**AIM OF THE EXERCISE:**
Restate the opening lines of the material below word for word, stopping after the line that contains "log entry 1).".

**RAW DATA:**
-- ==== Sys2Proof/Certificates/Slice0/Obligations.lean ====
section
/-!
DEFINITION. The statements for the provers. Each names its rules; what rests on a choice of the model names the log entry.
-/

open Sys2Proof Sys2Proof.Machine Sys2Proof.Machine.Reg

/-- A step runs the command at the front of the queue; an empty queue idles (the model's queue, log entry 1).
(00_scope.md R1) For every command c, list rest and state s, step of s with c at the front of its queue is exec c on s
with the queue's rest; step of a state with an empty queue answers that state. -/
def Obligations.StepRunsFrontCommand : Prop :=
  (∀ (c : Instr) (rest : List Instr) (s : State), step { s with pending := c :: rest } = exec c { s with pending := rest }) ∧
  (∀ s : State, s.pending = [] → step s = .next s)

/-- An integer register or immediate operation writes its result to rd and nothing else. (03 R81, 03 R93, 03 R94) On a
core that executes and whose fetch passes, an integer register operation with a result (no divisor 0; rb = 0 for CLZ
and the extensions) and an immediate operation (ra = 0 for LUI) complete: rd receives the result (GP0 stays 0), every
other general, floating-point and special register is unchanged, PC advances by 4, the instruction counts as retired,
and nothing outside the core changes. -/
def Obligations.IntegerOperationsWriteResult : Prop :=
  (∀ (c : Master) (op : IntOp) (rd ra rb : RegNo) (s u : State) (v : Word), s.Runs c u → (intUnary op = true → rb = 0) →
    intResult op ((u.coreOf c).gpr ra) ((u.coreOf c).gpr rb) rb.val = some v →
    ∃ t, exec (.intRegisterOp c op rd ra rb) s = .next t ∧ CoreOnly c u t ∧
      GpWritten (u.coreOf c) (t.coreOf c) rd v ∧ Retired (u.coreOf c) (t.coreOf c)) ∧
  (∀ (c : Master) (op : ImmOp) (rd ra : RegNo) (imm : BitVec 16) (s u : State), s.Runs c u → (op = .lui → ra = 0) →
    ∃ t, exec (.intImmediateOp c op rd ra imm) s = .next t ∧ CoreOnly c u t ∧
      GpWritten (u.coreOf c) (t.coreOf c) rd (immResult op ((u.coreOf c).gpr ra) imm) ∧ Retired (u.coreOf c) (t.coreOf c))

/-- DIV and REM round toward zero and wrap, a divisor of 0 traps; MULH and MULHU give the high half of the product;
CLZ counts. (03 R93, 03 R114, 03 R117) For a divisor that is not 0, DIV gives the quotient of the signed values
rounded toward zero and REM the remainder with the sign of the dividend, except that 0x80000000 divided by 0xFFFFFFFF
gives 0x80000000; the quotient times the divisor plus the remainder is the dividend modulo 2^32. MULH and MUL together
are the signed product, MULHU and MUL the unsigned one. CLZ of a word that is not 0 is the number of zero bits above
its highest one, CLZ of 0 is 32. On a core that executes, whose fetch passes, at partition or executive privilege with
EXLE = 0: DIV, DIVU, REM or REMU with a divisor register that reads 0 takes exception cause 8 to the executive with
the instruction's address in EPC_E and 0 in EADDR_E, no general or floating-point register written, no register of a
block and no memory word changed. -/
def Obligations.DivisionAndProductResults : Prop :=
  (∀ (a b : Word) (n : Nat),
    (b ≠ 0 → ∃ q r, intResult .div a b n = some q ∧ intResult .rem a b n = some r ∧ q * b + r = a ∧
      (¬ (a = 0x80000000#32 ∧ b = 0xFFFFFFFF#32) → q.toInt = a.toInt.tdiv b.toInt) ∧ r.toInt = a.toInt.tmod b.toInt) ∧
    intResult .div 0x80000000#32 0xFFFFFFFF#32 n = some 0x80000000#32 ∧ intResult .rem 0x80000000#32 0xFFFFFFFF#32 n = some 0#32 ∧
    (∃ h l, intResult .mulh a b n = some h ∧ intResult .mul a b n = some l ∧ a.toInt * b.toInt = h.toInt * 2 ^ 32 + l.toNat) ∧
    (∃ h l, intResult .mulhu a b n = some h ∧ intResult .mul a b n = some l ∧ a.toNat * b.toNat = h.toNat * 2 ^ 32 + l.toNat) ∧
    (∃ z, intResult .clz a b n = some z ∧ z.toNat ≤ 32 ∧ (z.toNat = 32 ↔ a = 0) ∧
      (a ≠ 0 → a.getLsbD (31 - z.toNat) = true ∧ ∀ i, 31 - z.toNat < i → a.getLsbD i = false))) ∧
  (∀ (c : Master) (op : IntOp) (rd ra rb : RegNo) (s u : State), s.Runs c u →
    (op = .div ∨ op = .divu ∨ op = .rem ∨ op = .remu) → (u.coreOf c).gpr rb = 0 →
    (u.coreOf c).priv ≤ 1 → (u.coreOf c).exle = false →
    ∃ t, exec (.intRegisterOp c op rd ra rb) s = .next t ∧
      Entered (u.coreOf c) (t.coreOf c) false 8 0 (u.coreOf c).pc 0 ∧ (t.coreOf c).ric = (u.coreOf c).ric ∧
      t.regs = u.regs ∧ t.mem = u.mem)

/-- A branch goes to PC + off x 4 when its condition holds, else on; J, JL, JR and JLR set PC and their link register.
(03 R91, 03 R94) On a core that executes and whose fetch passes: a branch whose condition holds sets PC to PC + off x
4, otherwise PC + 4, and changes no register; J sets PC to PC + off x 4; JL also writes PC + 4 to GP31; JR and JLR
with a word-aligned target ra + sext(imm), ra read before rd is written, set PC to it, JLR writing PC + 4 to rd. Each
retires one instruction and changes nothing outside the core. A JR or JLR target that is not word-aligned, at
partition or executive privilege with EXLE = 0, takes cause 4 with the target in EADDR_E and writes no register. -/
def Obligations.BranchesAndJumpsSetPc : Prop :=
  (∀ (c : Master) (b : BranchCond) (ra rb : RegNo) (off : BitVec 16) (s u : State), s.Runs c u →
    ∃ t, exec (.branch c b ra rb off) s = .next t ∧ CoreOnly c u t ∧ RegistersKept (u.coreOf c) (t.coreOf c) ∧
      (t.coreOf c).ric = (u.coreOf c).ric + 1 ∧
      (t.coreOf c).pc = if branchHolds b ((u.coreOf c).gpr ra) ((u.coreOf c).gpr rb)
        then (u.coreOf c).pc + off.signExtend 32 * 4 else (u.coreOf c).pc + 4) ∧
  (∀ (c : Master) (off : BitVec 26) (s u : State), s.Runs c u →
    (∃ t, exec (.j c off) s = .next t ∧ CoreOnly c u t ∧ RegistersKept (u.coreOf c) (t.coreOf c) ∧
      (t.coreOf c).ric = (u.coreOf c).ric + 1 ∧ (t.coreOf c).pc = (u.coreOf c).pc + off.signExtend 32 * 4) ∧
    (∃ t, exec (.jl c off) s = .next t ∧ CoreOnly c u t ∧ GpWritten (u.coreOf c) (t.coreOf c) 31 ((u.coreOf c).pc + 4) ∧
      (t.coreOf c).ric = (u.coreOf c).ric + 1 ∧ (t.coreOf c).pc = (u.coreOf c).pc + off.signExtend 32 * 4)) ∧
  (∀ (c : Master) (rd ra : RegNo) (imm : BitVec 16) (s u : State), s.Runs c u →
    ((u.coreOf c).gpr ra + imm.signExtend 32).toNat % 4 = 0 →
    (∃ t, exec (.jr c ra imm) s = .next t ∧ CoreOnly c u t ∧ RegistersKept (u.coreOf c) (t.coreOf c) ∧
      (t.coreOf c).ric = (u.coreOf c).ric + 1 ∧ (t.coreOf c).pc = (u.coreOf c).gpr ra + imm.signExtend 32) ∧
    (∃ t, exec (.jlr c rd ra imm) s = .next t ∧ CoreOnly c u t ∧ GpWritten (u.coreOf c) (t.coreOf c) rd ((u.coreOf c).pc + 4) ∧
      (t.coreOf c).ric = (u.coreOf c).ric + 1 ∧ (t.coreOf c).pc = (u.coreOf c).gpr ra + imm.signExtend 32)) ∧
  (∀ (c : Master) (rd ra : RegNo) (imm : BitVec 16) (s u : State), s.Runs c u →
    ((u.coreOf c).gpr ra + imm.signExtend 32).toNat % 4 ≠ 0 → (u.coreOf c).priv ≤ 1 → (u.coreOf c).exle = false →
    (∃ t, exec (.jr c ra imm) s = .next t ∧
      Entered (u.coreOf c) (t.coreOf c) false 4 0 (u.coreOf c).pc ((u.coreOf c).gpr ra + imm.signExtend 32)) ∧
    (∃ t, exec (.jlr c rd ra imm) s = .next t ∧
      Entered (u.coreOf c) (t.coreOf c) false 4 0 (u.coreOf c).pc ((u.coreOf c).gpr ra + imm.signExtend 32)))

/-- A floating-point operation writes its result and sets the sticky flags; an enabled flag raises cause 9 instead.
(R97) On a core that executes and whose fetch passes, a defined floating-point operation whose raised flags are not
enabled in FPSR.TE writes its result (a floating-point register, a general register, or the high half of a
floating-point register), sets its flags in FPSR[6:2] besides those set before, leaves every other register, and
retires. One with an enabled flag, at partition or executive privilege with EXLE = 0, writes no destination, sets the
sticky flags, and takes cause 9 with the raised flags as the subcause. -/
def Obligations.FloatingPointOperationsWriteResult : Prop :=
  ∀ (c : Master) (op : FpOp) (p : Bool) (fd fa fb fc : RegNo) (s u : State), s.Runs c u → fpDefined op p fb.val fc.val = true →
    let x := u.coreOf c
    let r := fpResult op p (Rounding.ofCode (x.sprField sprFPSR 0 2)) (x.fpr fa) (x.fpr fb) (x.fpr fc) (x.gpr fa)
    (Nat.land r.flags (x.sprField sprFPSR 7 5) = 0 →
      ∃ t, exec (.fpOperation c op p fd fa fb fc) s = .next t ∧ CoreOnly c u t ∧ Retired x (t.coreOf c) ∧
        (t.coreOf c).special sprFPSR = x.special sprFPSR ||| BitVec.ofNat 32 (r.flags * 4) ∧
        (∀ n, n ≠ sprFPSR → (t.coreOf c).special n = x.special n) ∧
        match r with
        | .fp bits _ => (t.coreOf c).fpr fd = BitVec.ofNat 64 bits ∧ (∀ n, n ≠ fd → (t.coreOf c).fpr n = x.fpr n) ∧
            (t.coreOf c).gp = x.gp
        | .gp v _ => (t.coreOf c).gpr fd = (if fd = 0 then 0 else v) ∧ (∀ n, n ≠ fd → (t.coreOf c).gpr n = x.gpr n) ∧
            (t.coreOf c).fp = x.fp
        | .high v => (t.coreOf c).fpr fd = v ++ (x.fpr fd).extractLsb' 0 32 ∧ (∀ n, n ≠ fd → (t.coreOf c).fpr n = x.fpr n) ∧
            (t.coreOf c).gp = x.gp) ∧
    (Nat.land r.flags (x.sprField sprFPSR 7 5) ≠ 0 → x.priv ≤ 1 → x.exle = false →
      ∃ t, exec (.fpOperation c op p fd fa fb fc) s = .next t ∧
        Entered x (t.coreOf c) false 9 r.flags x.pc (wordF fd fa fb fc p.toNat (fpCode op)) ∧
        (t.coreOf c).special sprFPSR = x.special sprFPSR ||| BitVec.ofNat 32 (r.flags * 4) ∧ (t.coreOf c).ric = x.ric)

**TASK RESPONSE:**
-- ==== Sys2Proof/Certificates/Slice0/Obligations.lean ====
section
/-!
DEFINITION. The statements for the provers. Each names its rules; what rests on a choice of the model names the log entry.
-/

open Sys2Proof Sys2Proof.Machine Sys2Proof.Machine.Reg

/-- A step runs the command at the front of the queue; an empty queue idles (the model's queue, log entry 1).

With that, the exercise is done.